Data extracted from a collection:
[Start of section]

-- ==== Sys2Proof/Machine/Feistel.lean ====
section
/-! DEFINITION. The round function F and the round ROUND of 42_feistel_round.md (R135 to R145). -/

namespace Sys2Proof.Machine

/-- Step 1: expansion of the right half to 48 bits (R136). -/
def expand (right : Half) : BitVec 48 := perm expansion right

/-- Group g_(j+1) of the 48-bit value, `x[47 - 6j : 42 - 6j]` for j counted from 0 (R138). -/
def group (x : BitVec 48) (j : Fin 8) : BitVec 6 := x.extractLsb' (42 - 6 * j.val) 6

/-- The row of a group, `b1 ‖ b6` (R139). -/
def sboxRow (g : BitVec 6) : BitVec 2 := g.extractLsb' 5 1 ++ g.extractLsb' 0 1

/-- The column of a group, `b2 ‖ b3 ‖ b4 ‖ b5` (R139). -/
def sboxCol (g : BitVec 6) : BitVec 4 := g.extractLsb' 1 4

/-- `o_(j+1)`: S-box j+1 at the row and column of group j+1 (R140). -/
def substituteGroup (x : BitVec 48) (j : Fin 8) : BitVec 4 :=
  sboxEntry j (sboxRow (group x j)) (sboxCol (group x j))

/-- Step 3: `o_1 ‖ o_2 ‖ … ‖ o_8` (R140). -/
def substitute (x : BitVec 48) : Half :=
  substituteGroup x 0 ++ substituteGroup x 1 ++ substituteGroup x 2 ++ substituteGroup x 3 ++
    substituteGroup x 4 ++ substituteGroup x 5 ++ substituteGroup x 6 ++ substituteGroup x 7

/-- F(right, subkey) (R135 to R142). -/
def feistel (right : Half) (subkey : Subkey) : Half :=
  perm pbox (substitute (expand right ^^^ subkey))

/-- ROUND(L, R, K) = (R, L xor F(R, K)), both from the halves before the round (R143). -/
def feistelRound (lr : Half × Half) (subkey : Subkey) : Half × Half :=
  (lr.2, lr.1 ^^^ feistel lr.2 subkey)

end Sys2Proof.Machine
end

[End of section]
[Start of section]

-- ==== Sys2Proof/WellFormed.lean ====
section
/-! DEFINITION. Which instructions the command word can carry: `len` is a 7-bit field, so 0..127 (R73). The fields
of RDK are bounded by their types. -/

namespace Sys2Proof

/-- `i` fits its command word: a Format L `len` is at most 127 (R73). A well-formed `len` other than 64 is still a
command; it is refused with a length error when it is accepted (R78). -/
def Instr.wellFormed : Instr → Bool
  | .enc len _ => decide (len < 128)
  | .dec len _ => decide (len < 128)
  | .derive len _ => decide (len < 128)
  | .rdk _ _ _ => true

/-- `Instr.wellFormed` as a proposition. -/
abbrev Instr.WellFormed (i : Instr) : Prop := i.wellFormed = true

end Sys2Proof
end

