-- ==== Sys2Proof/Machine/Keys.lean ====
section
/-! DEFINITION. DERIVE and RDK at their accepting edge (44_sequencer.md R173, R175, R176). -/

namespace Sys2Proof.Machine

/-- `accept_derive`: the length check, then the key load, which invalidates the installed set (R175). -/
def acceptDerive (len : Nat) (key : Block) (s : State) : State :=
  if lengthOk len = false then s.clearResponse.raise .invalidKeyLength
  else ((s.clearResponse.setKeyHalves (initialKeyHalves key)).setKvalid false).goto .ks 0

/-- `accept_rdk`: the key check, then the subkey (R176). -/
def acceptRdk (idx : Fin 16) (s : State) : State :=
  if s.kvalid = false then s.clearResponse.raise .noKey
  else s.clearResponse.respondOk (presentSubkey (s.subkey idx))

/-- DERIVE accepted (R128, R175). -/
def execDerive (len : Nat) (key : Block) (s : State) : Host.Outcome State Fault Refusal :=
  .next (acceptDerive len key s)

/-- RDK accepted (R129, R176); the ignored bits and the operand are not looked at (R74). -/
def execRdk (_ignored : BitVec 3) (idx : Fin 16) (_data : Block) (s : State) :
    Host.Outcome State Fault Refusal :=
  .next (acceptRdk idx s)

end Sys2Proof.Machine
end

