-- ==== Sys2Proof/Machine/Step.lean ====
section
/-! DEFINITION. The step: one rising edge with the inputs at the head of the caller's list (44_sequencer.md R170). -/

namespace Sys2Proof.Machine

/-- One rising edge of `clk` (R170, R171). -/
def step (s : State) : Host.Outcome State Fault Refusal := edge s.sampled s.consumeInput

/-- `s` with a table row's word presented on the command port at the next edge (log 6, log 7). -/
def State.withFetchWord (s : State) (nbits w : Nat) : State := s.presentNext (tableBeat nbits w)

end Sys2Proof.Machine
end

[End of section]
[Start of section]

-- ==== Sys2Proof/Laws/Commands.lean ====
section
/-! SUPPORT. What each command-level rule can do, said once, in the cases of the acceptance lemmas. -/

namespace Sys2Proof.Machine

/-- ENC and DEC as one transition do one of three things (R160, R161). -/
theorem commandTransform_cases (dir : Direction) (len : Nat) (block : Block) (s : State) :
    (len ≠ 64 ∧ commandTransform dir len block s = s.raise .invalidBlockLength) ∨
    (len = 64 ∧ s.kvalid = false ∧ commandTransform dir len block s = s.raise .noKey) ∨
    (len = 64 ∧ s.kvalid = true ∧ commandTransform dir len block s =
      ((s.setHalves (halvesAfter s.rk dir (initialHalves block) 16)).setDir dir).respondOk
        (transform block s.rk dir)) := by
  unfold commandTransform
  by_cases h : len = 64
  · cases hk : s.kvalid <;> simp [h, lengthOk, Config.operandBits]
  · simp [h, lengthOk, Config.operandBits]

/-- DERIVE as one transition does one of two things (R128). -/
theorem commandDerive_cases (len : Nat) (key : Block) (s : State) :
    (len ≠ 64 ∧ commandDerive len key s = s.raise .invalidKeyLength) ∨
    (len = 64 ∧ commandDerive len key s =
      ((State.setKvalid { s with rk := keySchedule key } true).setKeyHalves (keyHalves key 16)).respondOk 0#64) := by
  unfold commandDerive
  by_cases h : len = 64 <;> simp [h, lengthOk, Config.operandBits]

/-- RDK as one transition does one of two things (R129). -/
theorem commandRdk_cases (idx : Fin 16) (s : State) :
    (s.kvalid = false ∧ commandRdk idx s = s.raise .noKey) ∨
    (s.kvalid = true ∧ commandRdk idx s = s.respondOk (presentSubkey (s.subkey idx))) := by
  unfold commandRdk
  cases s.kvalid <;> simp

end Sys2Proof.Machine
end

[End of section]

[TASK REQUIREMENTS]: Reproduce verbatim the lines above, from the line with "theorem commandTransform_cases (dir" through the line with "(len = 64 ∧ s.kvalid = false".

[YOUR RESPONSE]:
theorem commandTransform_cases (dir : Direction) (len : Nat) (block : Block) (s : State) :
    (len ≠ 64 ∧ commandTransform dir len block s = s.raise .invalidBlockLength) ∨
    (len = 64 ∧ s.kvalid = false ∧ commandTransform dir len block s = s.raise .noKey) ∨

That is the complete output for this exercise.